TemStaPro: protein thermostability prediction using sequence representations from protein language models

Ieva Pudžiuvelytė,Kliment Olechnovič,Egle Godliauskaite,Kristupas Sermokas,Tomas Urbaitis,Giedrius Gasiunas,Darius Kazlauskas
DOI: https://doi.org/10.1093/bioinformatics/btae157
IF: 5.8
2024-03-20
Bioinformatics
Abstract:Abstract Motivation Reliable prediction of protein thermostability from its sequence is valuable for both academic and industrial research. This prediction problem can be tackled using machine learning and by taking advantage of the recent blossoming of deep learning methods for sequence analysis. These methods can facilitate training on more data and, possibly, enable development of more versatile thermostability predictors for multiple ranges of temperatures. Results We applied the principle of transfer learning to predict protein thermostability using embeddings generated by protein language models (pLMs) from an input protein sequence. We used large pLMs that were pre-trained on hundreds of millions of known sequences. The embeddings from such models allowed us to efficiently train and validate a high-performing prediction method using over one million sequences that we collected from organisms with annotated growth temperatures. Our method, TemStaPro (Temperatures of Stability for Proteins), was used to predict thermostability of CRISPR-Cas Class II effector proteins (C2EPs). Predictions indicated sharp differences among groups of C2EPs in terms of thermostability and were largely in tune with previously published and our newly obtained experimental data. Availability and Implementation TemStaPro software and the related data are freely available from https://github.com/ievapudz/TemStaPro and https://doi.org/10.5281/zenodo.7743637.
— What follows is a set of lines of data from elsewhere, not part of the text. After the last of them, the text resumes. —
/-- A classifier: its rules, profiles and stream tables are rewritten in both copies and its meters refilled; gate
latches and blocked filters stay. -/
def classifierRestart (s : State) (i : Nat) : State :=
  let gone := s.cls.input.filter (fun k => pipeOf k.rx.port == i)
  let busy := s.cls.busy.filter (fun b => pipeOf b.pkt.rx.port == i)
  let s1 := { s with cls := { s.cls with
    input := s.cls.input.filter (fun k => pipeOf k.rx.port != i)
    busy := s.cls.busy.filter (fun b => pipeOf b.pkt.rx.port != i)
    meters := s.cls.meters.filterMap (meterRefill s)
    bad := s.cls.bad.filter (fun b => b.1 ≠ 20 + i) } }
  let s2 := busy.foldl (fun x b => faultCount (clsDiscard (releaseClaim x b) b.pkt) 0x50 1) s1
  clearUnitMarks (gone.foldl (fun x k => faultCount (clsDiscard x k) 0x50 1) s2) (fun l => l.l5 == 20 + i)

/-- The threads among those that wait for a routine receive FAULT with reason UNIT_RESTART (R503, R521). -/
def routineFaults (s : State) (hs : List RoutineHolder) (revoked : Bool) : State :=
  hs.foldl (fun x h =>
    match h with
    | .thread tid _ => if revoked then x else raiseFault x tid ePartial 0x10 (22 * 256)
    | _ => x) s

/-- The table engine: the pinned table and the cache are rebuilt, the learn queue is discarded, and routines end with
E_PARTIAL (R194); the HBM table stays. -/
def tableRestart (s : State) : State :=
  let waiting := s.table.passWait
  let s1 := { s with table := { s.table with cache := [], learn := [], pinnedBad := [], passWait := [] } }
  let s2 := s1.table.routines.foldl (fun x r => routineFaults (endRoutine x r ePartial r.next) r.holders r.revoked) s1
  let s3 := waiting.foldl (fun x h => answerHolder x h (cmdResult x ePartial 0 0 0) false) s2
  startFlushes (clearUnitMarks (routineFaults s3 waiting false) (fun l => l.l5 == 22))

/-- An egress port scheduler: the port's queued frames are discarded, claims lapse, and the list position follows from
device time. -/
def schedulerRestart (s : State) (n : Nat) : State :=
  let one (x : State) (q : Nat) : State :=
    modQueue ((getQueue x n q).foldl (fun y f => faultCount (unitRelease y f.handle 25 n) 0x50 1) x) n q (fun _ => [])
  let s1 := (List.range 16).foldl one (cbsSync s)
  { s1 with egress := { s1.egress with
    claims := s1.egress.claims.map (fun c => if c.port == n && c.st == 0 then { c with st := 1 } else c)
    gates := tblMod {} s1.egress.gates n (fun g => { g with op := match g.list with | some l => locate l (devNs s1) | none => none }) } }

/-- Egress admission, 802.1CB, PRP and HSR and mirrors: function state as at an epoch change (R253), duplicate tables
emptied; the FIFO stays. -/
def admissionRestart (s : State) : State := { s with egress := { s.egress with fns := [], pairs := [], sample := [] } }

/-- The rebuilding of a unit (R501, step 3). -/
def rebuild (s : State) (u : Loc) : State :=
  let n := u.l5
  if n ≤ 15 then
    (if u.l4 ≤ 11 then coreRestart s n u.l4
    else if u.l4 ≤ 35 then copRestart s n u.l4
    else if u.l4 = 36 then dispRestart s n
    else delayRestart s n)
  else if n = 16 then (if u.l4 ≤ 63 then restartReset s u else macsecRestart s (u.l4 - 64))
  else if n = 18 ∨ n = 19 then stencilRestart s (n - 18)
  else if n = 20 ∨ n = 21 then classifierRestart s (n - 20)
  else if n = 22 then tableRestart s
  else if n = 23 then hodRestartEnd s
  else if n = 25 then (if u.l4 ≤ 63 then schedulerRestart s u.l4 else admissionRestart s)
  else s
biochemical research methods,biotechnology & applied microbiology,mathematical & computational biology
What problem does this paper attempt to address?
The paper aims to address the problem of predicting protein thermal stability, specifically by developing a computational tool that can efficiently predict thermal stability from protein sequences. The proposed method, called TemStaPro (Temperature of Stability for Proteins), utilizes sequence embeddings generated by protein language models (pLMs) for transfer learning. This approach allows for the training of high-performance predictive models on large-scale datasets. Main contributions include: 1. **Large-scale dataset construction**: The authors collected over 1 million protein sequences from organisms with known optimal growth temperatures and used them to train, validate, and test multiple binary classifiers that predict against different temperature thresholds. 2. **Utilization of protein language models**: By using embeddings generated by pre-trained large protein language models (such as ESM and ProtTrans ProtT5-XL) to represent the input protein sequences. 3. **Comprehensive prediction method**: Developed a software tool, TemStaPro, which combines multiple binary classifiers to predict protein stability at various temperature thresholds and checks for inconsistencies among these predictions. 4. **Performance evaluation**: Demonstrated the effectiveness and superiority of TemStaPro by predicting the thermal stability of proteins such as CRISPR-Cas Class II effector proteins (C2EPs) and comparing it with other methods on existing benchmark datasets like SAPPHIRE and iThermo. In summary, this study significantly enhances predictive capabilities by introducing a large-scale thermal stability prediction method based on protein language models, providing a valuable tool for both academia and industry.